This article is the PHP crawl page of several methods for a detailed analysis of the introduction, the need for a friend reference
When doing some weather forecast or RSS Subscription program, often need to crawl non-local files, generally using PHP simulation browser access, HTTP requests to access the URL address, and then get the HTML source code or XML data, we can not directly output the data, It is often necessary to extract the content and then format it to appear in a more friendly way.
Here are some simple ways and principles of PHP crawl page:
First, the main method of PHP crawl page:
1. File () function
2. file_get_contents () function
3. fopen ()->fread ()->fclose () mode
4.curl mode
5. Fsockopen () function socket mode
6. Using plug-ins (e.g.: http://sourceforge.net/projects/snoopy/)

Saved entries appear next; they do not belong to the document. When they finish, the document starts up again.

/-- The descriptor is at the head of a channel whose data queue has no unit it can start (R186). -/
def State.firmwareRuns (s : State) (c role id : Nat) : Bool :=
  let x := s.channel c
  ((x.control.head?).any fun d => d.role == role && d.stream == id) && x.state != .halted && !s.dataReady c

/-! ## Sections (R252, R253) -/

/-- Bellows reads part of a context under class 6: an uncorrectable word ends the descriptor with 0x03 and halts its channel
(R198). -/
def moveBytes (c id tier a n : Nat) (s : State) : Got (List Byte) :=
  match readFixed 6 id tier a n s with
  | (some b, s) => (some b, s)
  | (none, s) => (none, endHalted c (tierAddr tier a) id 0xFFFF s)

/-- Section 2 of one conversion: 16 maxima oldest first, the exponent before; free values where no region holds them. -/
def moveScale (c id : Nat) (x : ProgEnt × Rec × Nat) (s : State) : Got (List Byte) :=
  let (g, r, i) := x
  match (s.img.stage? g.stage).bind fun e => s.keptFor 6 e.die g.stage g.prog i id with
  | some a => chain (moveBytes c id 0 a 72 s) fun b s =>
      let k := readConv r.bytes
      (some ((readScaleRec b).bytes k.a0 k.eMin |>.take 68), s)
  | none => let (l, s) := freeWords 17 s; (some (wordBytes (l.take 16) ++ [(el l 16).setWidth 8, 0, 0, 0]), s)

/-- A state word that has not been resident yet: at INIT, its tensor read where the host wrote it (R91). -/
def moveInit (c id stage unit word : Nat) (s : State) : Got (List W32) :=
  match (s.img.cellAt stage unit word).bind fun y => (s.img.tensor? (field y.1.bytes 16 2)).map fun t => (y.2, t) with
  | none => (some (List.replicate 64 0), s)
  | some (dst, t) =>
    chain (gather (fun (y : Nat × Nat × Nat × Bool × Nat) => moveBytes c id y.1 (512 * y.2.1) 512) (s.img.placeTensor false 0 t) s)
      fun bs s => (some (initLanes dst word (t.values (t.cut bs.flatten))), s)

/-- The elements of a cell, in logical unit order (R252). -/
def moveCell (c id : Nat) (x : ProgEnt × Rec × Nat) (s : State) : Got (List Byte) :=
  let (g, r, _) := x
  match s.img.stage? g.stage with
  | none => (some [], s)
  | some e =>
    let n := s.img.cellSize g r
    chain (gather (fun w (s : State) =>
        match cget [] s.cells (cellKey id (e.die * 36 + r.unit) w) with
        | [] => moveInit c id e.stage r.unit w s
        | l => (some l, s)) ((List.range (ceilDiv n 64)).map (· + r.dstWord)) s) fun ls s =>
      (some (wordBytes (ls.flatten.take n)), s)

/-- The last class indices of a SAMPLE record; those that no draw has given yet are free values. -/
def moveFed (id : Nat) (x : ProgEnt × Rec × Nat) (s : State) : Got (List Byte) :=
  let (g, r, i) := x
  let n := field r.bytes 9 1
  match cget [] s.fed (ctxKey id g.prog i) with
  | [] => let (l, s) := freeWords n s; (some (l.flatMap fun v => leBytes 2 v.toNat), s)
  | l => (some ((List.range n).flatMap fun d => leBytes 2 ((l[d]?).getD 0)), s)

/-- A streaming history, channel by channel, oldest first; free values where no region holds it. -/
def moveHistory (c id : Nat) (x : ProgEnt × Rec × Nat) (s : State) : Got (List Byte) :=
  let (g, r, i) := x
  let chans := field r.bytes 12 4
  match (s.img.stage? g.stage).bind fun e => s.keptFor 3 e.die g.stage g.prog i id with
  | none => let (l, s) := freeWords (chans * r.history) s; (some (wordBytes l), s)
  | some a => chain (gather (fun k => moveBytes c id 0 (a + k * pad8 (4 * r.history)) (4 * r.history)) (List.range chans) s)
      fun bs s => (some bs.flatten, s)

/-- One section: what each record gives, padded with zeros. -/
def moveSection (f : ProgEnt × Rec × Nat → State → Got (List Byte)) (l : List (ProgEnt × Rec × Nat)) (s : State) : Got (List Byte) :=
  chain (gather f l s) fun bs s => (some bs.flatten, s)

/-- First address of the stream's key/value area (R282, R283). -/
def State.areaBase (s : State) (p : PlanEnt) (id : Nat) : Nat :=
  s.partBase p.plan + ((s.stream id).area.getD 0) * p.area

/-- An END entry. -/
def isEnd (e : List Byte) : Bool := entryOp e == 2

/-- Section 1. -/
def State.ctxHeader (s : State) (m : Image) (p : PlanEnt) (id : Nat) (total : Nat) : List Byte :=
  let x := s.stream id
  let es := s.entries id
  slice 0 512 ([0x4B, 0x49, 0x53, 0x54] ++ leBytes 2 1 ++ leBytes 2 es.length ++ leBytes 8 total ++ leBytes 8 p.name.toNat ++
    leBytes 4 (m.ctxLen p) ++ leBytes 4 p.kvBytes ++ leBytes 8 x.seed.toNat ++ leBytes 2 x.keyId.toNat ++
    leBytes 2 x.inp.stopClass.toNat ++ [x.inp.lookahead, BitVec.ofNat 8 p.rate] ++ leBytes 2 0x5303 ++
    leBytes 6 x.step.toNat ++ leBytes 2 64 ++ leBytes 4 x.ctxTokens.toNat ++
    leBytes 4 (x.voice.toNat + if es.any isEnd then 2 ^ 20 else 0) ++ leBytes 4 x.invT.toNat ++
    leBytes 4 0xFFFFFFFF ++ leBytes 4 x.inp.consumed)

/-- Bytes of a context (R252): CTX_BYTES, then the key/value state and the pending entries, each padded. -/
def ctxTotal (ctx kv tokens entries : Nat) : Nat := ctx + pad512 (tokens * kv) + pad512 (64 * entries)
def State.ctxSize (s : State) (m : Image) (p : PlanEnt) (id : Nat) : Nat :=
  ctxTotal (m.ctxLen p) p.kvBytes (s.stream id).ctxTokens.toNat (s.queue (qid id 0)).held

/-! ## Where a context may stand (R287) -/

/-- Bytes [a, a + n) of a tier's host region. -/
def State.inHost (s : State) (tier a n : Nat) : Bool :=
  (tier == 1 && decide (a + n ≤ if s.image.active.isSome then s.kvBase else kvTop)) ||
  (tier == 2 && !s.mem.used.isEmpty && decide (s.ddrHostBase ≤ a) && decide (a + n ≤ s.ddrCap))

/-- Tier and address of a STREAM_PARK value. -/
def parkTier (v : W64) : Nat := v.toNat / 2 ^ 62
def parkAddr (v : W64) : Nat := v.toNat % 2 ^ 48

/-! ## The spill pool (R197) -/

def State.modSpill (s : State) (die : Nat) (f : Spill → Spill) : State :=
  { s with bellows := { s.bellows with spill := cput {} die (f (cget {} s.bellows.spill die)) s.bellows.spill } }

/-- Ask for a pool tile: a free one, or a place in the line. -/
def askSpill (die id : Nat) (s : State) : State :=
  s.modSpill die fun p =>
    if p.holders.length < s.img.spillTiles die then { p with holders := p.holders ++ [id] }
    else { p with waiting := p.waiting ++ [id] }

def State.holdsSpill (s : State) (die id : Nat) : Bool := (cget {} s.bellows.spill die).holders.contains id

/-- A park or restore begins: it asks for a pool tile, and firmware queues its descriptor once it holds one (R184, R197). -/
def beginMove (p : PlanEnt) (role id : Nat) (s : State) : State :=
  let s := askSpill (s.img.spillDie p) id s
  if s.holdsSpill (s.img.spillDie p) id then queueFirmware (s.img.ctxChannel p) role id s else s

/-! ## PARK (R243, R252, R287) -/

def doPark (id : Nat) (s : State) : State :=
  let x := s.stream id
  match s.plan? x.plan.toNat with
  | none => streamErr id s
  | some p =>
    let t := parkTier x.park
    let a := parkAddr x.park
    let n := s.ctxSize s.img p id
    if cmdFree x && (x.state == .admitted || x.state == .stopped) && decide (p.seqGroup ≤ 1) && a % 512 == 0 &&
        s.inHost t a n && !s.lockedRegions.any (overlaps t a n) then
      beginMove p 2 id (s.modStream id fun x => { x with busy := some .park, ctxAddr := x.park })
    else streamErr id s

def execPark (r : Nat) (s : State) : Result := byReader .session r (fun s => doPark (s.selStream r) s) s

/-- The load, the pin, the area and the spill tile of a parked stream go back, and it is PARKED (R243, R283). -/
def becomeParked (id bytes : Nat) (s : State) : State :=
  let s := leaveSpill id (unpin id (releaseLoad id s))
  let s := dropCarried id (s.modQueue (qid id 0) fun q => { q with head := q.tail })
  let s := s.modStream id fun x => { x with
    state := .parked, busy := none, inp := { x.inp with placed := 0, consumed := 0 } }
  post id 1 6 0 0 s.tl.pos (BitVec.ofNat 32 bytes) (BitVec.ofNat 32 (bytes / 512)) s

/-- The stream's rows of state RAM leave it, under Bellows' reads (R91, R188). -/
def unseat (p : PlanEnt) (id : Nat) (s : State) : State :=
  s.each (s.img.planStages p) fun s n => match s.img.stage? n, s.seatOf n id with
    | some g, some slot => parkSeat g slot s
    | _, _ => s

/-- Sections 2 to 5, read by Bellows. -/
def moveSections (c id : Nat) (p : PlanEnt) (s : State) : Got (List Byte) :=
  let m := s.img
  chain (moveSection (moveScale c id) (m.planRecsOf p Rec.isDelayed) s) fun a s =>
    chain (moveSection (moveCell c id) (m.planRecsOf p Rec.isCell) s) fun b1 s =>
      chain (moveSection (moveFed id) (m.planRecsOf p Rec.isFed) s) fun b2 s =>
        chain (moveSection (moveHistory c id) (m.planRecsOf p Rec.isStream) s) fun h s =>
          chain (moveBytes c id 1 (s.areaBase p id) ((s.stream id).ctxTokens.toNat * p.kvBytes) s) fun kv s =>
            (some (padded a ++ padded (b1 ++ b2) ++ padded h ++ padded kv), s)

/-- The bytes of a context, as the channel's moved bytes count them (R202). -/
def noteContext (c n : Nat) (s : State) : State := s.modChannel c fun x => { x with bytesLive := satAdd x.bytesLive n }

/-- A park completes: the whole context is written with its tags, and the stream is PARKED. A word that cannot be read halts
the channel, which aborts the stream (R198, R199). -/
def execParkComplete (stream : Nat) (s : State) : Result :=
  let x := s.stream stream
  match s.plan? x.plan.toNat with
  | none => .next s
  | some p =>
    let c := s.img.ctxChannel p
    if x.busy != some .park || !s.holdsSpill (s.img.spillDie p) stream then .next s
    else
      let s := queueFirmware c 2 stream s
      if !s.firmwareRuns c 2 stream then .next s
      else
        let n := s.ctxSize s.img p stream
        let s := unseat p stream s
        if (s.stream stream).busy != some .park then
          done (s.modChannel c fun x => if x.state == .halted then { x with lastStatus := 3 } else x)
        else match moveSections c stream p s with
          | (none, s) => done s
          | (some b, s) =>
            let body := s.ctxHeader s.img p stream n ++ b ++ padded (s.entries stream).flatten
            let a := parkAddr x.ctxAddr
            let s := writeTagged (parkTier x.ctxAddr) a body x.keyId.toNat false (fun g => g - a / 512) s
            done (becomeParked stream n (endControl c 0 (noteContext c n s)))

/-! ## The checks of a restore (R254) -/

/-- A context header as it stands in memory, or none where a word of it cannot be read. -/
def readCtxHeader (v : W64) (s : State) : Option (List Byte) × State := readFixed 6 0xFFFF (parkTier v) (parkAddr v) 512 s

def ctxTotalLen (h : List Byte) : Nat := field h 8 8
def ctxVoice (h : List Byte) : Nat := field h 60 4 % 2 ^ 20
def ctxPending (h : List Byte) : Nat := field h 6 2

/-- Checks 1 and 2. -/
def ctxFormOk (h : List Byte) : Option Nat :=
  if h.take 4 ≠ [0x4B, 0x49, 0x53, 0x54] || field h 4 2 ≠ 1 then some 1
  else if ctxTotalLen h ≠ ctxTotal (field h 24 4) (field h 28 4) (field h 56 4) (ctxPending h) then some 2
  else none

/-- The number of the first failing check of R254, or none. -/
def ctxRefusal (h : List Byte) (p : PlanEnt) (depth : Nat) (s : State) : Option Nat :=
  match ctxFormOk h with
  | some n => some n
  | none =>
    if field h 16 8 ≠ p.name.toNat then some 3
    else if field h 24 4 ≠ p.ctxBytes || field h 28 4 ≠ p.kvBytes || field h 45 1 ≠ p.rate then some 4
    else if p.maxContext < field h 56 4 then some 5
    else if !s.profileOk (ctxVoice h) then some 6
    else if depth < ctxPending h then some 7
    else none

/-- The address rules of R287 for a restore, once the header's length is known to be what it implies. -/
def State.ctxPlace (s : State) (v : W64) (h : Option (List Byte)) : Bool :=
  let n := match h with
    | some b => if (ctxFormOk b).isNone then ctxTotalLen b else 512
    | none => 512
  parkAddr v % 512 == 0 && s.inHost (parkTier v) (parkAddr v) n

Second, PHP parsing HTML or XML code the main way:
1. File () function
The code is as follows:
<?php $url = ' http://t.qq.com '; $lines _array=file ($url); $lines _string=implode (', $lines _array); Echo htmlspecialchars ($lines _string);
2. file_get_contents () function
Use file_get_contents and fopen to open allow_url_fopen. Method: Edit PHP.ini, set allow_url_fopen = On,allow_url_fopen Close when fopen and file_get_contents cannot open remote files.
The code is as follows:
<?php $url = ' http://t.qq.com '; $lines _string=file_get_contents ($url); Echo htmlspecialchars ($lines _string);
3. fopen ()->fread ()->fclose () mode
The code is as follows:
<?php $url = ' http://t.qq.com '; $handle =fopen ($url, "RB"); $lines _string= ""; do{ $data =fread ($handle, 1024x768); if (strlen ($data) ==0) {break ; } $lines _string.= $data; }while (TRUE); Fclose ($handle); Echo htmlspecialchars ($lines _string);
4. Curl Mode
Use curl to have space to turn on curl. Method: Modify PHP.ini under WINDOWS, remove the semicolon in front of Extension=php_curl.dll, and need to copy Ssleay32.dll and Libeay32.dll to C:\WINDOWS\system32 ; Install the curl extension under Linux.
The code is as follows:
<?php $url = ' http://t.qq.com '; $ch =curl_init (); $timeout = 5; curl_setopt ($ch, Curlopt_url, $url); curl_setopt ($ch, Curlopt_returntransfer, 1); curl_setopt ($ch, Curlopt_connecttimeout, $timeout); $lines _string=curl_exec ($ch); Curl_close ($ch); Echo htmlspecialchars ($lines _string);
5. Fsockopen () function socket mode
Socket mode can be executed correctly, but also with the server settings, in particular, through the phpinfo to see what communication protocols are opened by the server, such as my local PHP socket does not open HTTP, only use UDP test.
The code is as follows:
<?php $fp = Fsockopen ("udp://127.0.0.1", $errno, $errstr), if (! $fp) { echo "ERROR: $errno-$errstr <br/ >\n "} else { fwrite ($fp," \ n ") Echo fread ($fp,-) fclose ($FP)}
6. Plugins
Online should have more plug-ins, Snoopy plug-ins are found on the Internet, interested can be studied.